Drt...Drt...Drt...
Suara getaran ponsel Zara mengganggu tidurnya. Zara membuka matanya dan melihat ternyata notifikasi pengingat.
Hari Valentine
"Hari Valentine? Gara-gara notifikasi ini tidurku terganggu. Kenapa harus jam 1 sih notifikasi nya!! dasar memo pengganggu. " Ketus Zara.
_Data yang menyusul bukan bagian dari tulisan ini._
-- ==== Sys2Proof/Tests/Slice0.lean ====
section
/-! SUPPORT. The model's own tests, each about one step or one function on fixed values, with expected values from spec/
(mostly spec/95_test_vectors.md), and one witness for the hypotheses of every obligation that has any. -/

namespace Sys2Proof.Tests

open Sys2Proof Sys2Proof.Machine

/-- The next state, if there is one. -/
def nextOf (r : Result) : Option State :=
  match r with
  | .next s => some s
  | .fault _ => none
  | .refused _ => none

/-- The refusal, if there is one. -/
def refusalOf (r : Result) : Option Refusal :=
  match r with
  | .next _ => none
  | .fault _ => none
  | .refused e => some e

/-- One field of the next state. -/
def get {α : Type} (f : State → α) (r : Result) : Option α := (nextOf r).map f

/-- The state after reset, in micro-state `m` with `EN` = 1. -/
def inMicro (m : MicroState) (ts : List Turn) : State := { State.reset with fsm := m, en := true, turns := ts }

/-- The state after reset with a word offered and `EN` = 1. -/
def offered (w : CmdWord) (ts : List Turn) : State :=
  { State.reset with cmd := w, cmdValid := true, en := true, turns := ts }

/-- The configuration under the reference's reported polarity. -/
def inverted : Config := { Config.default with rxCheckInverted := true }

/-! ### Well-formedness: an ill-formed term for each check (R109, R10) -/

theorem test_wf_init : (AsmCommand.init 0x100000000 .x1).wellFormed = false ∧
    (AsmCommand.init 0xFFFFFFFF .x64).wellFormed = true := by decide
theorem test_wf_txaddr : (AsmCommand.txaddr 128 .w).wellFormed = false ∧
    (AsmCommand.txaddr 127 .r).wellFormed = true := by decide
theorem test_wf_txbyte : (AsmCommand.txbyte 256).wellFormed = false ∧ (AsmCommand.txbyte 255).wellFormed = true := by decide
theorem test_wf_waitrdy : (AsmCommand.waitrdy 256).wellFormed = false ∧ (AsmCommand.waitrdy 0).wellFormed = true := by decide
theorem test_wf_default : Config.default.wf = true ∧ inverted.wf = true := by decide
theorem test_wf_config_a : ({ Config.default with stRepStart := 0x08 } : Config).wf = false := by decide
theorem test_wf_config_b : ({ Config.default with errTransmission := 0x02 } : Config).wf = false := by decide
theorem test_wf_config_c : ({ Config.default with ok := 0x30 } : Config).wf = false ∧
    ({ Config.default with ok := 0x05, stStart := 0x05 } : Config).wf = false := by decide
theorem test_wf_config_d : ({ Config.default with fRef := 0 } : Config).wf = false ∧
    ({ Config.default with fRef := 0x100000000 } : Config).wf = false := by decide
theorem test_wf_config_e : ({ Config.default with dirRead := 0 } : Config).wf = false := by decide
Ia pun kembali melanjutkan tidurnya.
Pagi pun tiba Zara terbangun seperti biasanya, ia menyelesaikan pekerjaan Rumahnya karena hari ini adalah Hari Valentine jadi di liburkan. Aneh sih Hari seperti ini di liburkan akan tetapi Ketika Tahun Baru Islam (1 Muharram) tidak di liburkan.
POV Ryan
Hari ini Aku hanya sibuk bermain game dengan teman ku, Reno dan Rey.
"Yan, kamu kok santai banget nggak kepikiran apa gitu?" tanya Reno
"Mikir apa Ren?" jawab Ryan polos sambil tetap memainkan gamenya.
"Kan hari ini Hari Valentine, hari kasih sayang." Tutur Rey
"Emang iya?"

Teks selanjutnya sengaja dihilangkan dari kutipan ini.